[Data records]

-=-=-

/-- `REMU` (R161: unsigned remainder). -/
def execRemu (d a b : XReg) (s : State) : Host.Outcome State Fault Refusal :=
  act s (.ok (((s.wx d (remU (s.rx a) (s.rx b))).raise (divFlags (s.rx b))).finish))

/-- `CLZ` (R162: number of leading zero bits). -/
def execClz (d a : XReg) (s : State) : Host.Outcome State Fault Refusal :=
  act s (.ok (s.wxLat d (BitVec.ofNat 64 (leadingZeros (s.rx a).toNat)) latBitop).finish)

/-- `CTZ` (R162: number of trailing zero bits). -/
def execCtz (d a : XReg) (s : State) : Host.Outcome State Fault Refusal :=
  act s (.ok (s.wxLat d (BitVec.ofNat 64 (trailingZeros 64 (s.rx a).toNat)) latBitop).finish)

/-- `POPC` (R162: number of one bits). -/
def execPopc (d a : XReg) (s : State) : Host.Outcome State Fault Refusal :=
  act s (.ok (s.wxLat d (BitVec.ofNat 64 (oneBits 64 (s.rx a).toNat)) latBitop).finish)

/-- `BREV` (R162: bits in reverse order). -/
def execBrev (d a : XReg) (s : State) : Host.Outcome State Fault Refusal :=
  act s (.ok (s.wxLat d (BitVec.ofNat 64 (reverseBits 64 (s.rx a).toNat)) latBitop).finish)

/-- `SEXTB` (R162: `SignExtend`(A, 8, 64)). -/
def execSextb (d a : XReg) (s : State) : Host.Outcome State Fault Refusal :=
  act s (.ok (s.wx d (sextNat 8 (s.rx a).toNat)).finish)

/-- `SEXTH` (R162: `SignExtend`(A, 16, 64)). -/
def execSexth (d a : XReg) (s : State) : Host.Outcome State Fault Refusal :=
  act s (.ok (s.wx d (sextNat 16 (s.rx a).toNat)).finish)

/-- `SEXTW` (R162: `SignExtend`(A, 32, 64)). -/
def execSextw (d a : XReg) (s : State) : Host.Outcome State Fault Refusal :=
  act s (.ok (s.wx d (sextNat 32 (s.rx a).toNat)).finish)

/-- `ZEXTW` (R162: `ZeroExtend`(A, 32, 64)). -/
def execZextw (d a : XReg) (s : State) : Host.Outcome State Fault Refusal :=
  act s (.ok (s.wx d (BitVec.ofNat 64 ((s.rx a).toNat % 2 ^ 32))).finish)

/-- `ADDI` (R163: `FatAdd` of A and the immediate). -/
def execAddi (d a : XReg) (imm : Word) (s : State) : Host.Outcome State Fault Refusal :=
  act s (do
    let v ← s.ea a imm
    .ok (s.wx d v).finish)

/-- `ANDI` (R163: AND with the immediate). -/
def execAndi (d a : XReg) (imm : Word) (s : State) : Host.Outcome State Fault Refusal :=
  act s (.ok (s.wx d (s.rx a &&& imm)).finish)

/-- `ORI` (R163: OR with the immediate). -/
def execOri (d a : XReg) (imm : Word) (s : State) : Host.Outcome State Fault Refusal :=
  act s (.ok (s.wx d (s.rx a ||| imm)).finish)

/-- `XORI` (R163: exclusive OR with the immediate). -/
def execXori (d a : XReg) (imm : Word) (s : State) : Host.Outcome State Fault Refusal :=
  act s (.ok (s.wx d (s.rx a ^^^ imm)).finish)

/-- `SLTI` (R163: signed compare with the immediate). -/
def execSlti (d a : XReg) (imm : Word) (s : State) : Host.Outcome State Fault Refusal :=
  act s (.ok (s.wx d (boolWord ((s.rx a).slt imm))).finish)

/-- `SLLI` (R163: as `SLL` with n the immediate; class `SIMPLE` (R157)). -/
def execSlli (d a : XReg) (n : BitVec 6) (s : State) : Host.Outcome State Fault Refusal :=
  act s (.ok (s.wx d (s.rx a <<< n.toNat)).finish)

/-- `SRLI` (R163: as `SRL` with n the immediate; class `SIMPLE` (R157)). -/
def execSrli (d a : XReg) (n : BitVec 6) (s : State) : Host.Outcome State Fault Refusal :=
  act s (.ok (s.wx d (s.rx a >>> n.toNat)).finish)

/-- `SRAI` (R163: as `SRA` with n the immediate; class `SIMPLE` (R157)). -/
def execSrai (d a : XReg) (n : BitVec 6) (s : State) : Host.Outcome State Fault Refusal :=
  act s (.ok (s.wx d ((s.rx a).sshiftRight n.toNat)).finish)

-=-=-

> **WORK TASK**:
The answer must hold only the lines from the first line of the data through the line bearing "trailing zero bits). -/", returned exactly.

> **EXERCISE RESPONSE**:
/-- `REMU` (R161: unsigned remainder). -/
def execRemu (d a b : XReg) (s : State) : Host.Outcome State Fault Refusal :=
  act s (.ok (((s.wx d (remU (s.rx a) (s.rx b))).raise (divFlags (s.rx b))).finish))

/-- `CLZ` (R162: number of leading zero bits). -/
def execClz (d a : XReg) (s : State) : Host.Outcome State Fault Refusal :=
  act s (.ok (s.wxLat d (BitVec.ofNat 64 (leadingZeros (s.rx a).toNat)) latBitop).finish)

/-- `CTZ` (R162: number of trailing zero bits). -/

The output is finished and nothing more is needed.